You can get a Digitrax sound bug cheap enough and pull off sound only.


----------



## I Am Fasha

What happened!!!! :dunno:

Did this project get completed? My son just got one of these and I found this thread...


----------



## union pacific 844

i have 3 of that one is dcc now the next one will have dcc sound i used this posted to do it


----------



## union pacific 844

i have 3 of that loco one is dcc now the next one will have dcc sound i used this posted to do it


----------



## flyboy2610

I Am Fasha said:


> What happened!!!! :dunno:
> 
> Did this project get completed? My son just got one of these and I found this thread...

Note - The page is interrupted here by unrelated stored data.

-- ==== Sys2Proof/Machine/Tsu.lean ====
section
/-! DEFINITION.  The task scheduling unit: flags, readiness, rank, reservations, commits, the save and
the restoring of register banks, the end of jobs, cancellation, and the scheduling trace (R183–R214,
R104, R123–R128). -/

namespace Sys2Proof.Machine

/-! ## Trace (R213) -/

/-- The ns value of a time base. -/
def tbNs (s : State) (b : Nat) : Nat := s.rd F.TMU_TB_NS_NS b

abbrev evREADY := 1
abbrev evDISPATCH := 2
abbrev evPREEMPT := 3
abbrev evRESUME := 4
abbrev evEND := 5
abbrev evCANCEL := 6
abbrev evPROMOTE := 7
abbrev evHOLD := 8
abbrev evFAULT := 9

/-- Is an event of task t recorded: enabled, its class set, its TID in range. -/
def traced (s : State) (ev t : Nat) : Bool :=
  s.on F.TSU_TRCCFG_EN && bitOf (s.rd F.TSU_TRCCFG_EVMASK) (ev - 1) && decide (s.rd F.TSU_TRCFILT_TIDLO ≤ t) &&
    decide (t ≤ s.rd F.TSU_TRCFILT_TIDHI)

/-- Is the ring held by a Milestone, or about to be with no entry left to write (R501). -/
def traceHeld (s : State) : Bool := s.on F.MLS_STAT_TRCHELD || s.rd I.mlsPost == 1

/-- One entry is written at WP (R213). -/
def traceEntry (s : State) (ev t : Nat) (core : Option Nat) (aux : Nat) : State :=
  let wp := s.rd F.TSU_TRCSTAT_WP
  let seq := s.rd I.trcSeq
  let w1 := seq * 65536 + ev * 4096 + s.rd F.TSU_T_STAT_URGENT t * 2048 + s.rd F.TSU_T_CFG_LEVEL t * 64
  let w2 := t * 65536 + s.rd F.TSU_T_STAT_JSEQ t
  let w3 := (match core with | some c => 2 ^ 31 + c * 2 ^ 24 | none => 0) + aux % 2 ^ 24
  let s := (((s.wr I.trc (4 * wp) (tbNs s (s.rd F.TSU_TRCCFG_TB))).wr I.trc (4 * wp + 1) w1).wr I.trc (4 * wp + 2)
    w2).wr I.trc (4 * wp + 3) w3
  let s := ((s.set I.trcSeq (seq + 1)).set F.TSU_TRCSTAT_WP (wp + 1)).set F.TSU_TRCSTAT_COUNT
    (min 4096 (s.rd F.TSU_TRCSTAT_COUNT + 1))
  let s := if 1 < s.rd I.mlsPost then s.set I.mlsPost (s.rd I.mlsPost - 1) else s
  if !s.on F.TSU_TRCCFG_WRAP && s.rd F.TSU_TRCSTAT_COUNT == 4096 then
    (s.set F.TSU_TRCSTAT_FULL 1).set F.TSU_IRQSTAT_TRCFULL 1
  else s

/-- An event of task t: recorded, counted as lost in a ring stopped full, or counted while the ring is
held (R213, R501). -/
def trace (s : State) (ev t : Nat) (core : Option Nat) (aux : Nat) : State :=
  if !traced s ev t then s
  else if !s.on F.TSU_TRCCFG_WRAP && s.on F.TSU_TRCSTAT_FULL then
    s.bump F.TSU_TRCLOST_COUNT 0 (some F.TSU_IRQSTAT_CNTOVF)
  else if traceHeld s then s.bump F.MLS_HELDCNT_COUNT 0 (some F.MLS_IRQSTAT_CNTOVF)
  else traceEntry s ev t core aux

/-- A TSU statistics counter counts (R17). -/
def tsuCount (s : State) (f : Fld) : State := s.bump f 0 (some F.TSU_IRQSTAT_CNTOVF)

/-- The core of a task's STAT, if valid. -/
def taskCore (s : State) (t : Nat) : Option Nat :=
  if s.on F.TSU_T_STAT_CVALID t && !s.on F.TSU_T_STAT_RESV t then some (s.rd F.TSU_T_STAT_CORE t) else none

/-! ## Flags, readiness, rank -/

/-- A task's condition (R185). -/
def condition (s : State) (t : Nat) : Bool :=
  let m := s.rd F.TSU_T_MASK_MASK t
  let f := Nat.land (s.rd F.TSU_T_FLAGS_FLAGS t) m
  if s.on F.TSU_T_CFG_ALL t then m != 0 && f == m else f != 0

/-- Flags set on a task; an EMPTY slot ignores them (R184, R185). -/
def setFlags (s : State) (t fl : Nat) : State :=
  if taskSt s t = tEMPTY then s else s.wr F.TSU_T_FLAGS_FLAGS t (Nat.lor (s.rd F.TSU_T_FLAGS_FLAGS t) fl)

/-- Flags set on TIDs base to base + n − 1, none above 65,535 (R187). -/
def setGroup (s : State) (base n fl : Nat) : State :=
  s.over ((tasks s).filter fun t => decide (base ≤ t) && decide (t < base + n)) fun s t => setFlags s t fl

/-- Is core c enabled in TSU_COREEN. -/
def coreOn (s : State) (c : Nat) : Bool :=
  if c < 32 then bitOf (s.rd F.TSU_COREEN_LO_EN) c else bitOf (s.rd F.TSU_COREEN_HI_EN) (c - 32)

/-- The enabled cores in a task's affinity, ascending. -/
def affinity (s : State) (t : Nat) : List Nat :=
  (List.range 64).filter fun c => coreOn s c && bitOf (s.rd F.TSU_T_CFG_AFF t) (c / 8)

/-- Is core c idle: in WAITJOB, not halted, with no task committed (R190, R506). -/
def coreIdle (s : State) (c : Nat) : Bool := inWaitjob s c && !s.on I.cNext c && !s.on I.swPend c

/-- Does task a rank ahead of task b (R189). -/
def ranksAhead (s : State) (a b : Nat) : Bool :=
  let ua := s.on F.TSU_T_STAT_URGENT a
  let ub := s.on F.TSU_T_STAT_URGENT b
  if ua && ub then
    let d := diff32 (s.rd F.TSU_T_ABSDL_ABSDL a) (s.rd F.TSU_T_ABSDL_ABSDL b)
    d < 0 || (d == 0 && decide (s.rd I.tUrgPos a < s.rd I.tUrgPos b))
  else if ua != ub then ua
  else if s.rd I.tLvl a = s.rd I.tLvl b then decide (s.rd I.tPos a < s.rd I.tPos b)
  else decide (s.rd I.tLvl a < s.rd I.tLvl b)

/-- The budget level a task is charged to: its job's, or its own (R198, R207). -/
def budgetOf (s : State) (t : Nat) : Nat := if jobInProgress s t then s.rd I.jBl t else s.rd F.TSU_T_CFG_BLEVEL t

/-- Is a budget held (R198). -/
def budgetHeld (s : State) (b : Nat) : Bool :=
  s.on F.TSU_LVLCFG_CAP b && decide (s.rd F.TSU_LVLCFG_CAP b * 1024 ≤ s.rd F.TSU_LVLSTAT_USED b)

/-- STAT.HOLD of a task: held by its budget and not urgent. -/
def taskHeld (s : State) (t : Nat) : Bool := !s.on F.TSU_T_STAT_URGENT t && budgetHeld s (budgetOf s t)

/-- Does the serial group of a READY task block it (R195). -/
def groupBlocks (s : State) (t : Nat) : Bool :=
  if s.on F.TSU_T_STAT_RESUME t || !s.on F.TSU_T_CFG_SGEN t then false
  else
    let g := s.rd F.TSU_T_SG_SGRP t
    (tasks s).any (fun u => jobInProgress s u && s.on I.jSgen u && s.rd I.jSgrp u == g) ||
      (tasks s).any fun u =>
        taskSt s u == tREADY && !s.on F.TSU_T_STAT_RESUME u && s.on F.TSU_T_CFG_SGEN u &&
          s.rd F.TSU_T_SG_SGRP u == g && decide (s.rd I.tSince u < s.rd I.tSince t)

/-- Is a READY task eligible (R190). -/
def eligible (s : State) (t : Nat) : Bool :=
  s.on F.TSU_CTRL_RUN && taskSt s t == tREADY && !taskHeld s t && !groupBlocks s t && !(affinity s t).isEmpty

/-- The page set of the next dispatch: the job's working set, or the task's PSET; empty without a
context. -/
def nextSet (s : State) (t : Nat) : Nat :=
  if jobInProgress s t then (if s.on I.jCv t then s.rd I.jWs t else 0)
  else if s.on F.TSU_T_CTX_CV t then s.rd F.TSU_T_CTX_PSET t else 0

/-- The context of the next dispatch. -/
def nextCid (s : State) (t : Nat) : Nat := if jobInProgress s t then s.rd I.jCid t else s.rd F.TSU_T_CTX_CID t

/-- Does core c hold the whole page set of a task, one that has pages. -/
def coreHasSet (s : State) (t c : Nat) : Bool := nextSet s t != 0 && holdsSet s c (nextCid s t) (nextSet s t)

/-! ## Reservations (R191) -/

/-- The tasks that hold a reservation of core c. -/
def reservedOn (s : State) (c : Nat) : List Nat := (s.nonzero I.tResv).filter fun t => s.rd I.tResv t == c + 1

/-- Does reservation a have an earlier target than b: by the time that remains, then by notice and TID. -/
def earlierResv (s : State) (a b : Nat) : Bool :=
  let left := fun t => diff32 (s.rd I.tResvTgt t) (tbNs s (s.rd I.tResvTb t))
  left a < left b || (left a == left b && (decide (s.rd I.tResvSeq a < s.rd I.tResvSeq b) ||
    (s.rd I.tResvSeq a == s.rd I.tResvSeq b && decide (a < b))))

/-- The earliest reservation of core c. -/
def earliestResv (s : State) (c : Nat) : Option Nat :=
  (reservedOn s c).foldl
    (fun m t => match m with | none => some t | some u => if earlierResv s t u then some t else some u) none

/-- The task gives up its reservation. -/
def dropResv (s : State) (t : Nat) : State :=
  if s.on I.tResv t then
    let s := s.wr I.tResv t 0
    if s.on F.TSU_T_STAT_RESV t then (s.wr F.TSU_T_STAT_RESV t 0).wr F.TSU_T_STAT_CVALID t 0 else s
  else s

/-- A reservation given up because its task or its core may no longer use it: its staged set becomes
cached copies (R192, R208, R210). -/
def loseResv (s : State) (t : Nat) : State :=
  if s.on I.tResv t then dropResv (if jobInProgress s t then s else setToCached s t) t else s

/-- Is a task considered by a lookahead notice, whether or not it holds a reservation (R191). -/
def noticeNames (s : State) (t : Nat) : Bool :=
  (taskSt s t == tWAIT && s.on F.TSU_T_CFG_EN t) || (taskSt s t == tREADY && !s.on F.TSU_T_STAT_RESUME t)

I guess I never updated this.
Yes, I got it done.
I used this connector I got at my LHS:


I used an LED for the backup light, as well as the headlight. I mounted the decoder in the boiler, so I just had to use two wires for the LED and two for the speaker to go from tender to engine.
These photos show how I mounted the connector:



Plenty of room for the Tsunami TS-1000 sound decoder. Motor is removed in this pic.


How the motor is mounted:


This engine has very nice low speed operation. The Tsunami puts out great sound. I am very happy with how it turned out.


----------



## I Am Fasha

Nice work! How did you wire the 4 pin connector wire? Did you cut it in half and splice the wire ends to the decoder wires in loco and LED and speaker wires in the tender?


----------



## blackz28

the only question i have is you dont have issue with the dreaded side rod lock up do you?? i know this era loco did it alot i had 2 lock on me


----------